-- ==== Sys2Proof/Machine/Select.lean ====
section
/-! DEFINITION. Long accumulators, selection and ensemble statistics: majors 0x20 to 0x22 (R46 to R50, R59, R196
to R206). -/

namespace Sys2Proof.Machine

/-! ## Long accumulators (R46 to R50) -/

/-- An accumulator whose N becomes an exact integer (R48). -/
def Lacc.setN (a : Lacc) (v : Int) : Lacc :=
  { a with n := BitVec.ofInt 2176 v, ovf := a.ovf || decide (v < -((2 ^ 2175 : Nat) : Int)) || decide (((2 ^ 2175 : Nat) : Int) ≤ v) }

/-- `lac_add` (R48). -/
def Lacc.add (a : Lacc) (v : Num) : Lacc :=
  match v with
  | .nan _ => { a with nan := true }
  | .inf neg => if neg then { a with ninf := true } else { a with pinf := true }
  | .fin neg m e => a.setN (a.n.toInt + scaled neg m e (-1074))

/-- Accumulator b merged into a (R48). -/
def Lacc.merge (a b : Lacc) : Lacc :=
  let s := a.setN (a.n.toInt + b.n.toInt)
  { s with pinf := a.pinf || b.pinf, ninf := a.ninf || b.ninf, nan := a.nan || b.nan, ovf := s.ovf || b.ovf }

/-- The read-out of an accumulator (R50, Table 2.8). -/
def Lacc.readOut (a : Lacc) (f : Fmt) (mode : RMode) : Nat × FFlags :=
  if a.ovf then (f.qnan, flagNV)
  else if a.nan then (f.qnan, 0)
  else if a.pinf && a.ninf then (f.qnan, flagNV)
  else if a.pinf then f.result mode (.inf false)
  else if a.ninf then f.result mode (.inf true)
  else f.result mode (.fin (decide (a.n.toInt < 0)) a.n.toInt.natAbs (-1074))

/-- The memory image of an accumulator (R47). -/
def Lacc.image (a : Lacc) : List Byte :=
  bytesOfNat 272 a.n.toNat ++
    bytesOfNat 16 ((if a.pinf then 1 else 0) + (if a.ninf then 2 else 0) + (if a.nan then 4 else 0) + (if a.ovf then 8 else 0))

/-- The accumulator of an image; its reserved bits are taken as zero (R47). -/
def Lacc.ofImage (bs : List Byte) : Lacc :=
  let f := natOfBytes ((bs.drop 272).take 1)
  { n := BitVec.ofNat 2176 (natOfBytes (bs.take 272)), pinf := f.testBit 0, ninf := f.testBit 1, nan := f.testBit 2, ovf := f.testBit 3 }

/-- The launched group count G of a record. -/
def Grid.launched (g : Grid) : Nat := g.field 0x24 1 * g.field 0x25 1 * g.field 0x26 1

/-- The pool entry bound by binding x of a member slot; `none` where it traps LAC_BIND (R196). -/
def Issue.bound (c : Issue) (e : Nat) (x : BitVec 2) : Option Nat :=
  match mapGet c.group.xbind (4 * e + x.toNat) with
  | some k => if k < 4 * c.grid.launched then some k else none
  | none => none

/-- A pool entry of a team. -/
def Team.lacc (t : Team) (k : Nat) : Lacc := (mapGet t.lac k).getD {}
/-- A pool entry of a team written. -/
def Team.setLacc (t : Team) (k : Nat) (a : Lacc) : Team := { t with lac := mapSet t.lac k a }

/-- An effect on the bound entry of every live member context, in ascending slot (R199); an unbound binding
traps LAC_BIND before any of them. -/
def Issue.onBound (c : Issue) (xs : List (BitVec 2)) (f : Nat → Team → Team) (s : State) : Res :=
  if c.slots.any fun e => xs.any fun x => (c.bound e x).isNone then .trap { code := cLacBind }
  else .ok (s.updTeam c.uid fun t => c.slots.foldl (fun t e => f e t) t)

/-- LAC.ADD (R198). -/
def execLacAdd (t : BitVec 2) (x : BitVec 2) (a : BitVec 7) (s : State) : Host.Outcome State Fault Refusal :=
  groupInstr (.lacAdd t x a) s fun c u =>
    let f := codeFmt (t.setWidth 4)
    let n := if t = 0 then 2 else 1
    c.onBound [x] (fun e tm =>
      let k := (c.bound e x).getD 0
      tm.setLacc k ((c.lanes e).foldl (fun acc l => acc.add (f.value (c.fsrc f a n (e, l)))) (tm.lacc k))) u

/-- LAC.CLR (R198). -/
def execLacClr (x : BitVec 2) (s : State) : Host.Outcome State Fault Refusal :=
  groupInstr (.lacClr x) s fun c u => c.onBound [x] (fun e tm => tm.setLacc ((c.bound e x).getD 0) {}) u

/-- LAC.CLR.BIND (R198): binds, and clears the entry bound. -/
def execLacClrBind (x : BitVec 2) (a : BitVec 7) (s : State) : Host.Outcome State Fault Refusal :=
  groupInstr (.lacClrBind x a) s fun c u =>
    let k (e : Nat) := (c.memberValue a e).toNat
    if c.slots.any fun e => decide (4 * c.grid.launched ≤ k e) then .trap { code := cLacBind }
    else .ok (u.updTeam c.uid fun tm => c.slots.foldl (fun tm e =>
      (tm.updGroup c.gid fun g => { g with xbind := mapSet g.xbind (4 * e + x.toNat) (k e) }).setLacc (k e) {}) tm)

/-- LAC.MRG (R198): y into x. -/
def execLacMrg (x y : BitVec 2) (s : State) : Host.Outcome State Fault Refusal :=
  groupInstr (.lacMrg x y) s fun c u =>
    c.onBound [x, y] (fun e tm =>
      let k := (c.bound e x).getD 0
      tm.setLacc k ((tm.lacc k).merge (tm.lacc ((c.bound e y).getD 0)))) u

┄┄┄┄┄┄

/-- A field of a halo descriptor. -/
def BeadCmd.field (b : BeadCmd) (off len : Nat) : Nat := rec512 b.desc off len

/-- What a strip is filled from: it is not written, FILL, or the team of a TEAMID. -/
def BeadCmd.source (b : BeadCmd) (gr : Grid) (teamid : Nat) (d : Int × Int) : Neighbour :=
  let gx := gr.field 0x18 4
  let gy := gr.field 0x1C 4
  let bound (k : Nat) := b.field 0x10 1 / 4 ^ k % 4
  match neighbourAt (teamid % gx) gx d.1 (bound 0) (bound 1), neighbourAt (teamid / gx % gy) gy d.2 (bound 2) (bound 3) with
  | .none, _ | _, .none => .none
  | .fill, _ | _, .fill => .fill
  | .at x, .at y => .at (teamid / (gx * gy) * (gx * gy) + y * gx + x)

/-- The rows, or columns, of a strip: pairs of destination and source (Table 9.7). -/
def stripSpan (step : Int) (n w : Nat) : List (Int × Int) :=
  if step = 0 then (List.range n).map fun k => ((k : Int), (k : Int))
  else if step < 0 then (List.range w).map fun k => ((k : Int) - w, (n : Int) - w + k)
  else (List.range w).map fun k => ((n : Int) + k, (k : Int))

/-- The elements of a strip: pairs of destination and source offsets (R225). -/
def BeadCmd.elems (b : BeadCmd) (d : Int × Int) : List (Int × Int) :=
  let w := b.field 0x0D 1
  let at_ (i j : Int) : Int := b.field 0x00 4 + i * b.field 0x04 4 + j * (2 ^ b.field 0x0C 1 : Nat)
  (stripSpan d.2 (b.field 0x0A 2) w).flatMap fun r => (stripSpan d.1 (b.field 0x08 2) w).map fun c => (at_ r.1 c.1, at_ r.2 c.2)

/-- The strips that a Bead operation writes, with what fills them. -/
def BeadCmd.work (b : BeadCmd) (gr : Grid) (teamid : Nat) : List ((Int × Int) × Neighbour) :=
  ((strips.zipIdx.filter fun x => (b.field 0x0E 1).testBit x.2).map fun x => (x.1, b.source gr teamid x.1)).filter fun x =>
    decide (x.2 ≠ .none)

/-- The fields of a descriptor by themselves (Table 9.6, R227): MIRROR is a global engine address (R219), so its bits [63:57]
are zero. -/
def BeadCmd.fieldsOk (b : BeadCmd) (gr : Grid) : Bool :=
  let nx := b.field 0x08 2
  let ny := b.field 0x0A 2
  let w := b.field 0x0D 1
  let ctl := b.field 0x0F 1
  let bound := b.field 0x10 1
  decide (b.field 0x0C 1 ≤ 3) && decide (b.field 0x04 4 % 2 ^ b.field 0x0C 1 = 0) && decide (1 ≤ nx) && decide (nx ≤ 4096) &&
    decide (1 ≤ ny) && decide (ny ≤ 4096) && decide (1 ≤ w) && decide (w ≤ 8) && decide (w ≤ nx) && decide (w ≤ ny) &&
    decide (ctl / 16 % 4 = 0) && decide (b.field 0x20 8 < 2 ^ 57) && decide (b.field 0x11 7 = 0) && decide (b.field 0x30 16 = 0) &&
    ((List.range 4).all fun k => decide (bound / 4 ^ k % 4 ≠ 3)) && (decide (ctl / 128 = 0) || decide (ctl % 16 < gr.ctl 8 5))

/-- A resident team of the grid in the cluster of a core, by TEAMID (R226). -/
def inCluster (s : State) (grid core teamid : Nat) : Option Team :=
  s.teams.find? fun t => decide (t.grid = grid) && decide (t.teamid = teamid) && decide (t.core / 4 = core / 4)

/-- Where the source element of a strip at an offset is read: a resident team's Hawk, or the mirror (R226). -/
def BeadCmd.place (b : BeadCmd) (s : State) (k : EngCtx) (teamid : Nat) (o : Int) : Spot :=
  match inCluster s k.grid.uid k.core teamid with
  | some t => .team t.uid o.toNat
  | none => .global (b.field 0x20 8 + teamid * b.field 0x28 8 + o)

┄┄┄┄┄┄

# [Work order]
Copy the entries above exactly, but only from the line holding "-- ==== Sys2Proof/Machine/Select.lean" through the line holding "(R46 to R50) -/", both included.

# [Result of this task]
-- ==== Sys2Proof/Machine/Select.lean ====
section
/-! DEFINITION. Long accumulators, selection and ensemble statistics: majors 0x20 to 0x22 (R46 to R50, R59, R196
to R206). -/

namespace Sys2Proof.Machine

/-! ## Long accumulators (R46 to R50) -/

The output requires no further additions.